The gigantic crisis caused by log4j is not over – not even close. Over the past week, new vulnerabilities have been discovered in the unfortunate Apache log library (the ubiquitous vulnerability of which has been dubbed “Log4Shell” in the infosec world), but experts say there’s no reason to panic. Here’s a quick look at the latest developments and how security professionals are responding.

New vulnerabilities

Software Patching is not always a super simple process, and nowhere has this been more apparent than in the log4j fiasco. In the past week, Apache has released several patches, but with each subsequent patch new issues have surfaced.

On Friday Apache released its third patch, version 2.17.0, intended to fix a newly discovered vulnerability that would have allowed Denial of Service attacks (that new flaw is officially tracked as CVE-2021-45105).

the previous patch, 2.16.0, was released after 2.15.0—the original patch—did not limit a remote attack exploit that, in some cases, could have caused data stealing. In other words, the patch that was intended to fix the original vulnerability had his own vulnerability and the patch to fix that patch also had issues. Good stuff.

G/O Media may receive a commission

That said, these newer security flaws aren’t as serious as the original and shouldn’t be something to worry about too much, according to some experts.

It’s the original vulnerability, CVE-2021-44228, which — if not patched — is still the stuff of cybersecurity nightmares.

Is there a Log4j worm?

Another colorful installment in this saga was a recent debate among security professionals as to whether log4j had given birth to a worm or not.

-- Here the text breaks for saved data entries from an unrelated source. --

/-- A word of a response reaches the entry that is not FREE and holds its address, and no other, and
acts as the table of R7 says for the entry's state: an OKAY write over an ARMED entry is evaluated as
a transition with the merged value, a FAULT on a touched word of an ARMED entry sends it to REPRIMING
and onto the queue, an OKAY read over an ARMED entry with reconcile on is evaluated as UNSEEN, and
every other case, the word that matches no entry among them, has no effect (R6, R7, R12, R19). -/
def Obligations.WordsReachTheirEntry : Prop :=
  ∀ (s : State) (a : Word),
    ((∀ i : EntryIndex, (s.entry i).state = .free ∨ (s.entry i).address ≠ a) →
      (∀ (n : Source) (w : WriteWord), writeWord n s (a, w) = s) ∧
      (∀ w : WriteWord, faultWord s (a, w) = s) ∧ ∀ d : Word, readWord s (a, d) = s) ∧
    ∀ i : EntryIndex, (s.entry i).state ≠ .free → (s.entry i).address = a → WatchedAddresses s →
      (∀ (n : Source) (w : WriteWord), writeWord n s (a, w) =
        if (s.entry i).state = .armed then
          evaluate s i (.transition n) (merge (s.entry i).shadow w)
        else s) ∧
      (∀ w : WriteWord, faultWord s (a, w) =
        if (s.entry i).state = .armed ∧ w.enables ≠ 0 then
          { s.setEntry i { s.entry i with state := .repriming } with
            primingQueue :=
              if i ∈ s.primingQueue then s.primingQueue else s.primingQueue ++ [i] }
        else s) ∧
      ∀ d : Word, readWord s (a, d) =
        if (s.entry i).state = .armed ∧ (s.entry i).reconcile = true then
          evaluate s i .unseen d
        else s

/-- One evaluation, by its qualifying mask and the entry's mode. Nothing qualifies: the shadow alone is
replaced (R24, R26). FLAG: the mask joins the pending mask, the entry the pending set, and the channel
has a delivery (R27). RECORD: the same, with a record created, or lost and counted, before the
delivery (R28, R63, R64). COUNT: below the threshold the count advances (R29); at it the count returns
to 0, a COUNT record is created or lost, and the channel has a delivery (R30). That a count which stands
at or above its threshold already, which no run reaches, is a threshold event too is the model's choice
(log entry 19). The shadow takes the new value in every case (R24). -/
def Obligations.EvaluationByMode : Prop :=
  ∀ (s : State) (i : EntryIndex) (cause : Cause) (new : Word),
    let e := s.entry i
    let k := s.channel e.channel
    let m := qualifyingMask e e.shadow new
    let ch : Change := { entry := i, generation := e.generation, old := e.shadow, new := new, mask := m }
    let room := k.state ≠ .disabled ∧ k.handed.length + k.queued.length < k.config.quota.toNat ∧
      0 < s.freeRecords
    let joined := if e.pendingMask = 0 then insertIndex i k.pendingSet else k.pendingSet
    let asked := fun (q : Channel) (body : RecordBody) =>
      if room then { q with
        queued := q.queued ++ [{ body, sequence := q.nextSequence, timestamp := s.tickCounter
                                 redelivery := 0 }]
        nextSequence := q.nextSequence + 1 }
      else { q with
        nextSequence := q.nextSequence + 1
        lost := if q.lost = 65535 then 65535 else q.lost + 1
        overflow := true }
    (m = 0 → evaluate s i cause new = s.setEntry i { e with shadow := new }) ∧
    (m ≠ 0 → e.mode = .flag → evaluate s i cause new =
      (s.setEntry i { e with shadow := new, pendingMask := e.pendingMask ||| m }).setChannel e.channel
        (deliver { k with pendingSet := joined })) ∧
    (m ≠ 0 → e.mode = .record → evaluate s i cause new =
      { (s.setEntry i { e with shadow := new, pendingMask := e.pendingMask ||| m }).setChannel
          e.channel (deliver (asked { k with pendingSet := joined } (match cause with
            | .transition n => .transition n ch
            | .unseen => .unseen ch))) with
        freeRecords := if room then s.freeRecords - 1 else s.freeRecords }) ∧
    (m ≠ 0 → e.mode = .count → e.count.toNat + 1 < e.threshold.toNat →
      evaluate s i cause new = s.setEntry i { e with shadow := new, count := e.count + 1 }) ∧
    (m ≠ 0 → e.mode = .count → e.threshold.toNat ≤ e.count.toNat + 1 → evaluate s i cause new =
      { (s.setEntry i { e with shadow := new, count := 0 }).setChannel
          e.channel (deliver (asked k (match cause with
            | .transition n => .count (some n) ch
            | .unseen => .count none ch))) with
        freeRecords := if room then s.freeRecords - 1 else s.freeRecords })

/-- A delivery by the channel's state. IDLE goes to ALERTING where the hold-off is 0 or the watermark
is reached, else to HOLDOFF with its timer started (R83); HOLDOFF goes to ALERTING where the watermark
is reached, else stays with its timer (R84); every other state stays as it is, with its timers (R82).
An entry to ALERTING stops the hold-off timer, starts the claim timer and asserts the line (R86). The
last clause gives the pending set's order: an index joins an ascending set at its place, once (R34). -/
def Obligations.DeliveryByState : Prop :=
  (∀ k : Channel,
    let reached := k.config.watermark.toNat ≤ k.queued.length
    let alerting : Channel := { k with
      state := .alerting, alert := true, holdoffTimer := .stopped
      claimTimer := startTimer k.config.claimDeadline }
    (k.state = .idle → k.config.holdoff = 0 ∨ reached → deliver k = alerting) ∧
    (k.state = .idle → k.config.holdoff ≠ 0 → ¬ reached → deliver k = { k with
      state := .holdoff, alert := false, holdoffTimer := .running k.config.holdoff.toNat }) ∧
    (k.state = .holdoff → reached → deliver k = alerting) ∧
    (k.state = .holdoff → ¬ reached → deliver k = k) ∧
    (k.state ≠ .idle → k.state ≠ .holdoff → deliver k = k)) ∧
  ∀ (i : EntryIndex) (l : List EntryIndex), l.Pairwise (· < ·) →
    (insertIndex i l).Pairwise (· < ·) ∧ ∀ j : EntryIndex, j ∈ insertIndex i l ↔ j = i ∨ j ∈ l

/-! ### Laws that every step keeps -/

/-- Law of record conservation (R56) and law of quota (R66): every step keeps them. -/
def Obligations.PoolAndQuotaKept : Prop :=
  (∀ s t : State, PoolConserved s → step s = .next t → PoolConserved t) ∧
  ∀ s t : State, WithinQuota s → step s = .next t → WithinQuota t

/-- Law of alert lines (R81) and the rule of the fault line (R195): every step keeps them. -/
def Obligations.AlertAndFaultLinesKept : Prop :=
  (∀ s t : State, AlertsFollowState s → step s = .next t → AlertsFollowState t) ∧
  ∀ s t : State, FaultLineFollows s → step s = .next t → FaultLineFollows t

/-- At most 32 slots in use, no COMPLETE priming slot left at the head, and no drain without a slot in
use (R142, R147, R200); the priming queue holds each index once and only PRIMING or REPRIMING entries
(R41, R46); while RUNNING every PRIMING or REPRIMING entry has its read queued or in flight (R46); and
a part in RESET holds its power-on values (R197): every step keeps them. -/
def Obligations.RingAndPrimingLawsKept : Prop :=
  (∀ s t : State, RingLaw s → step s = .next t → RingLaw t) ∧
  (∀ s t : State, PrimingQueueLaw s → step s = .next t → PrimingQueueLaw t) ∧
  ∀ s t : State, AwaitsRead s ∧ ResetHolds s → step s = .next t → AwaitsRead t ∧ ResetHolds t

/-- Law of pending masks (R33) with the order of the pending sets (R34): every step keeps it. -/
def Obligations.PendingMasksKept : Prop :=
  ∀ s t : State, PendingLaw s → step s = .next t → PendingLaw t

/-- Law of service with the channel timers' law (R79, R99, R113); the response timer runs exactly while
a slot is OUTSTANDING, and none is while STALLED (R158, R161); a RUNNING and STALLED part has no ARMED
entry (R13, R160): every step keeps them. -/
def Obligations.ServiceAndTimerLawsKept : Prop :=
  (∀ s t : State, ServiceLaw s → step s = .next t → ServiceLaw t) ∧
  (∀ s t : State, ResponseTimerLaw s → step s = .next t → ResponseTimerLaw t) ∧
  ∀ s t : State, StalledUnarmed s ∧ ResetHolds s → step s = .next t →
    StalledUnarmed t ∧ ResetHolds t

/-- Law of watched addresses (R8), the ranges of the configuration (R78, R112), and the fields an
entry's state and mode fix (R2, R3, R10, R30, R49): every step keeps them. -/
def Obligations.ConfigurationLawsKept : Prop :=
  (∀ s t : State, WatchedAddresses s → step s = .next t → WatchedAddresses t) ∧
  (∀ s t : State, ConfigInRange s → step s = .next t → ConfigInRange t) ∧
  ∀ s t : State, EntriesShaped s → step s = .next t → EntriesShaped t
end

On Sunday, a security researcher, Germán Fernández, claimed that he… saw a worm— a malicious, self-propagating program — that affected devices that had not patched the log4j vulnerability. VX Underground, a major online repository of malware samples and related academia, shared the researcher’s findings: “Security researcher @1ZRR4H has identified the first Log4J worm. It’s a self-reproducing Mirai bot. We collected the sample’, the account of VX tweeted. Greg Linares, another security researcher, said it looked like as if the malicious program was mainly targeting unpatched Huawei routers.

However, other experts were quick to throw cold water on some of these claims:indicate that the program didn’t seem as functional and might not even qualify technically as a worm. “I reverse engineered this alleged log4j worm and it doesn’t work at all,” tweeted Marcus Hutchins, a leading cybersecurity researcher. “There are also several bugs in the code that mean that even if they fixed the core flaw, it would still be completely ineffective.”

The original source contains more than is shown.